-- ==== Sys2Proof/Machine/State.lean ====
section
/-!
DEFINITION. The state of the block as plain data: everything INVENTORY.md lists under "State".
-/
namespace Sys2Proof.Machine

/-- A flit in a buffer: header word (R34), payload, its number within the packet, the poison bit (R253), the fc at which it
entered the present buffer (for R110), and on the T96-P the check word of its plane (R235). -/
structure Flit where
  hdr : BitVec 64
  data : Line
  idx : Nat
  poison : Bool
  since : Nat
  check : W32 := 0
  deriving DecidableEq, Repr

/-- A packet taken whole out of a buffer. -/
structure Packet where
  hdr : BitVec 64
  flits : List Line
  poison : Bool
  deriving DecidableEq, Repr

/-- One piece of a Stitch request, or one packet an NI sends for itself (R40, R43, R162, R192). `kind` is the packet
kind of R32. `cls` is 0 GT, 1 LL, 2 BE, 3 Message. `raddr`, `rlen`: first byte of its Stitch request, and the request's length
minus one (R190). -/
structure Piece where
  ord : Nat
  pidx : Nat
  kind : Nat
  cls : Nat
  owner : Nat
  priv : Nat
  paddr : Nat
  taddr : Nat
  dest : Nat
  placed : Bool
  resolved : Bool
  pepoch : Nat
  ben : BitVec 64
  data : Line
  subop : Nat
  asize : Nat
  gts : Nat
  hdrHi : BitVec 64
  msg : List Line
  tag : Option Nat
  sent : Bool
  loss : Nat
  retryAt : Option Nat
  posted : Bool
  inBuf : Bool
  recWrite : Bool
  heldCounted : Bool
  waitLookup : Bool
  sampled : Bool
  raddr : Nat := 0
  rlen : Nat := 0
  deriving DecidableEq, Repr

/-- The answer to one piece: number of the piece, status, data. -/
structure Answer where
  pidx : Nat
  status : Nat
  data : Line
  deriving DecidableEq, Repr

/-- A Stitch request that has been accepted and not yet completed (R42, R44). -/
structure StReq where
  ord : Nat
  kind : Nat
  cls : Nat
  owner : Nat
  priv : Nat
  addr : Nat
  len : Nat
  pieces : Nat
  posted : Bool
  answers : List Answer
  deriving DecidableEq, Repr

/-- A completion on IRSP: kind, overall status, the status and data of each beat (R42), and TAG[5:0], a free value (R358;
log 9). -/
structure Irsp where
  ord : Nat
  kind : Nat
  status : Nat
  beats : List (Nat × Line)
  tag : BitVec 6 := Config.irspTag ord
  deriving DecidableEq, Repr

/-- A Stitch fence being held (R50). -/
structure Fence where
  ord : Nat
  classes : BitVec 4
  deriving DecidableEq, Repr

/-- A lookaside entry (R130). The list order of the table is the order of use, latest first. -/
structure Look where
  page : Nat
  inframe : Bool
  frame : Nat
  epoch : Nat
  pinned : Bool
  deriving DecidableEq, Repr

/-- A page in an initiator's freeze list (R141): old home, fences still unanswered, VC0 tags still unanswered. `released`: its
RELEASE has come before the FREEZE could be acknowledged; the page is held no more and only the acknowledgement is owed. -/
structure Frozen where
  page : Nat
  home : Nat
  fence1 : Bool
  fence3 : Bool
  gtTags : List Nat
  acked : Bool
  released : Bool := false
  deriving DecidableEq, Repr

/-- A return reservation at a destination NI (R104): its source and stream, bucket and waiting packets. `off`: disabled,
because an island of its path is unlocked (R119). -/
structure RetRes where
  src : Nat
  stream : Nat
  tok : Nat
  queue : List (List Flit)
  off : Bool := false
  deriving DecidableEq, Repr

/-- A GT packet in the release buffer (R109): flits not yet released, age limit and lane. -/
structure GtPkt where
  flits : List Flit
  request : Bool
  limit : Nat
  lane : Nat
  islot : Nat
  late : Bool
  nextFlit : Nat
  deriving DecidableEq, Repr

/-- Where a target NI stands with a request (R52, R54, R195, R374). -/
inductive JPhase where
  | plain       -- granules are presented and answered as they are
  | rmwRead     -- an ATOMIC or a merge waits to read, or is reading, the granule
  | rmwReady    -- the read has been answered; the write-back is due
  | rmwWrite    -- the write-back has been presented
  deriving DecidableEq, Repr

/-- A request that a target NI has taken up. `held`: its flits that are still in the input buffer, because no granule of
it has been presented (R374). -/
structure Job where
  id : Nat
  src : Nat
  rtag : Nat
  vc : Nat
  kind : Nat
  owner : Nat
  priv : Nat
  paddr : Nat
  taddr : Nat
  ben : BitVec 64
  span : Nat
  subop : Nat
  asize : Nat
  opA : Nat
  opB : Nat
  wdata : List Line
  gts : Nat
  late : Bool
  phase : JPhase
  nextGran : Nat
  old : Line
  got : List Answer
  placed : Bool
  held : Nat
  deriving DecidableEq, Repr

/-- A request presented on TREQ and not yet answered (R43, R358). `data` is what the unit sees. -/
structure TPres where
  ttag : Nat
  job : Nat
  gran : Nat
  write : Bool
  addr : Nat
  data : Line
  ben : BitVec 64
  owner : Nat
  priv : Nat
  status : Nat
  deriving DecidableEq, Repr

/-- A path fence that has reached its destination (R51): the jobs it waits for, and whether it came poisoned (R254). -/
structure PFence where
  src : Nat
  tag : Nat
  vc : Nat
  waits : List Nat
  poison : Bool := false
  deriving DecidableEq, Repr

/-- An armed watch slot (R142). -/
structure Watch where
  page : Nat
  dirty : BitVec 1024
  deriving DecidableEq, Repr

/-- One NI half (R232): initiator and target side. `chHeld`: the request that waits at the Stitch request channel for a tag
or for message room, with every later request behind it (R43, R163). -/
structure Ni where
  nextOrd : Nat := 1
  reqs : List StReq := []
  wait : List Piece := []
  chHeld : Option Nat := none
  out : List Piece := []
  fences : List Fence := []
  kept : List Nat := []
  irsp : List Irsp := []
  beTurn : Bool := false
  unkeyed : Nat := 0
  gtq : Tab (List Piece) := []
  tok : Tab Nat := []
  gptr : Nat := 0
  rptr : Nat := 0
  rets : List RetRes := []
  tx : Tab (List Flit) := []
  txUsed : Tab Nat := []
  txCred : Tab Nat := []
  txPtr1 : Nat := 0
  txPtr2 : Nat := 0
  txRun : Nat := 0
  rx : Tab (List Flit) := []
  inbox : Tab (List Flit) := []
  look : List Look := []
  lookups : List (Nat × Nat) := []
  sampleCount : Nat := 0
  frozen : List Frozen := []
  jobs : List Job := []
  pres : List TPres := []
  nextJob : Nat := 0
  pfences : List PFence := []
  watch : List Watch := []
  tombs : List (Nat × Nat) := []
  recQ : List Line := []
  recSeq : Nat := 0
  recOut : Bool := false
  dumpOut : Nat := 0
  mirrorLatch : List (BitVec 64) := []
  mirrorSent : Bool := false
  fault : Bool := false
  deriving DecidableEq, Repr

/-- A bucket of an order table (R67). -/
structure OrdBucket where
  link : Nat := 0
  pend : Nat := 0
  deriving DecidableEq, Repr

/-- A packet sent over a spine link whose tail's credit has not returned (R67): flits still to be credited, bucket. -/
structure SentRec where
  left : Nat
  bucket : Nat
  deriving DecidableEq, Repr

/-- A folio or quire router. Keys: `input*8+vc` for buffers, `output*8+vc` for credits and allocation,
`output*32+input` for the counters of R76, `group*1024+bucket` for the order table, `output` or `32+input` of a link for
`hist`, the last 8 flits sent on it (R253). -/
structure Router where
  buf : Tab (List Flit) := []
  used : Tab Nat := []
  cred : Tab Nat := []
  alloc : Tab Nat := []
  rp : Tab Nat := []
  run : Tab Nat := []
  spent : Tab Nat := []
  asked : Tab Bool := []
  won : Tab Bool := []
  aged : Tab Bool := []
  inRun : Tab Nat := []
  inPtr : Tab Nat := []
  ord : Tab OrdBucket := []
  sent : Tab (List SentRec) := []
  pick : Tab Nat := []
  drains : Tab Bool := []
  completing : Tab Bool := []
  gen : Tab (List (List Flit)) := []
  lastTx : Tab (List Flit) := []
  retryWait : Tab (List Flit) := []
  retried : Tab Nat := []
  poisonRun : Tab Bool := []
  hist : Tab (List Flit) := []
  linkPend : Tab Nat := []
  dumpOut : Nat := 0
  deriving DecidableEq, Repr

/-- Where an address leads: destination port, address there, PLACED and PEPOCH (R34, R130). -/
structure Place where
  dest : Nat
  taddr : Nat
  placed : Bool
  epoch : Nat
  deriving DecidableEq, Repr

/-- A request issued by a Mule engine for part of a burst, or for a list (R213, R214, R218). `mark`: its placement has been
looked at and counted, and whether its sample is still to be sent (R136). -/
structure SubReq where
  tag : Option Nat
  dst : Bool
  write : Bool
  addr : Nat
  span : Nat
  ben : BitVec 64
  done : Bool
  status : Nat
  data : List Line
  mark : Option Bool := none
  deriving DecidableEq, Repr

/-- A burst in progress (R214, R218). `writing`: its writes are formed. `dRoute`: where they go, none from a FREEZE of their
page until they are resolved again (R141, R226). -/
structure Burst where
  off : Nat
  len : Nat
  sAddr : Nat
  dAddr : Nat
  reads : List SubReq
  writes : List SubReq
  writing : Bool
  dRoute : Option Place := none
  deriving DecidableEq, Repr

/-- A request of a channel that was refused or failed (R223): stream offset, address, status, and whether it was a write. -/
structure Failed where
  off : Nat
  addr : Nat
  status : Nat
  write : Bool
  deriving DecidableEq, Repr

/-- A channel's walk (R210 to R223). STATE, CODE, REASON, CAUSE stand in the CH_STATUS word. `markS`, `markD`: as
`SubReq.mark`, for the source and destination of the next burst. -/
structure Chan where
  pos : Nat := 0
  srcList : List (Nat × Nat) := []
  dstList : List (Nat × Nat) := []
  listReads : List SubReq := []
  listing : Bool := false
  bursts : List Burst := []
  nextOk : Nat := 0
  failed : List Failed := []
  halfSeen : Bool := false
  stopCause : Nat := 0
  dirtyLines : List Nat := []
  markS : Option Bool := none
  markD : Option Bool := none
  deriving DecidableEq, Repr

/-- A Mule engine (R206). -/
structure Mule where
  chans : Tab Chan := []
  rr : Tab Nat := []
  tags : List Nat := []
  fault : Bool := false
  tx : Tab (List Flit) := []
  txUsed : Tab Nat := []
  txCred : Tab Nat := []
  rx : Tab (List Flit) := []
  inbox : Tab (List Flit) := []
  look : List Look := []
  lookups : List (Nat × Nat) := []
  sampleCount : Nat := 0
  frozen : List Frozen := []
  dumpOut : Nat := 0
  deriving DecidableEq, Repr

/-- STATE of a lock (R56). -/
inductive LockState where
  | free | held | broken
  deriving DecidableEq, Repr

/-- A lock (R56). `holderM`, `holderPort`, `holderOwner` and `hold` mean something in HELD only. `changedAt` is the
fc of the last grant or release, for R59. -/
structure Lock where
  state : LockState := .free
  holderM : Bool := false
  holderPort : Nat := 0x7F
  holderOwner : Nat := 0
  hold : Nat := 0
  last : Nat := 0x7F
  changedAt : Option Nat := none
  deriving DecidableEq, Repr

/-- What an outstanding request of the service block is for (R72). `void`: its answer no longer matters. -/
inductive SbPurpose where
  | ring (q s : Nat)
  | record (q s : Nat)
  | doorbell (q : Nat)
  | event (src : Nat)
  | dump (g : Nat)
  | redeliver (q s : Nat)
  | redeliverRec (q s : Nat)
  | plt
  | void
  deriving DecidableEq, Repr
==
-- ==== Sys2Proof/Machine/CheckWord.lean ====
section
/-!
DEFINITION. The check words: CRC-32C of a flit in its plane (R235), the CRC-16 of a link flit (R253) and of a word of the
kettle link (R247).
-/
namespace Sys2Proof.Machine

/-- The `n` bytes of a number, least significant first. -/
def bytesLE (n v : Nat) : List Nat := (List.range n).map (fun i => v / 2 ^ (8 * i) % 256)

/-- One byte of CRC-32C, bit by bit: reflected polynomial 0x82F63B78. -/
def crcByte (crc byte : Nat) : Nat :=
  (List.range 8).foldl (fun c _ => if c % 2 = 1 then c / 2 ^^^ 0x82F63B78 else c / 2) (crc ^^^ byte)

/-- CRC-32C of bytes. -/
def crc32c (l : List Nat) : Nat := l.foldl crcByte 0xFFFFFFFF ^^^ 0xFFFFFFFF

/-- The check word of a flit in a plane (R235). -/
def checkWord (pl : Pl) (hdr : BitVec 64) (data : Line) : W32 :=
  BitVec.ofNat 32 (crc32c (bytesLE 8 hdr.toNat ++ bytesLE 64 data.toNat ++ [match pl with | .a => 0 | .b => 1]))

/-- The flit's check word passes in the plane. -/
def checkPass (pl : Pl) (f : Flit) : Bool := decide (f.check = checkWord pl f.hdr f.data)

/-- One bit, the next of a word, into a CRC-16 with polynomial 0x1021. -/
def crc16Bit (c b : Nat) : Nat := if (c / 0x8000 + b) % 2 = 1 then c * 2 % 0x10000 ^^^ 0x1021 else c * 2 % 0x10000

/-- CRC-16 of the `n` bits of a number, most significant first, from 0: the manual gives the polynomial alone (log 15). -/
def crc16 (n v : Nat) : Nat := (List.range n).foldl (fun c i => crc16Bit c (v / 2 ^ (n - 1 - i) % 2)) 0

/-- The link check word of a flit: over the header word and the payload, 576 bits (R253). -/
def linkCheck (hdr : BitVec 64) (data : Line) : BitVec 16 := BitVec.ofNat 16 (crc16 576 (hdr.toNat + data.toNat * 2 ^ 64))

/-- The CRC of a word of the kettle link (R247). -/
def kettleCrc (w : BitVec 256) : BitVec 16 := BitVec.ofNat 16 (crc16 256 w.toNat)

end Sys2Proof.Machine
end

# What this task involves
Filter the entries and copy each line with "OrdBucket".

# Exercise answer
structure OrdBucket where
  ord : Tab OrdBucket := []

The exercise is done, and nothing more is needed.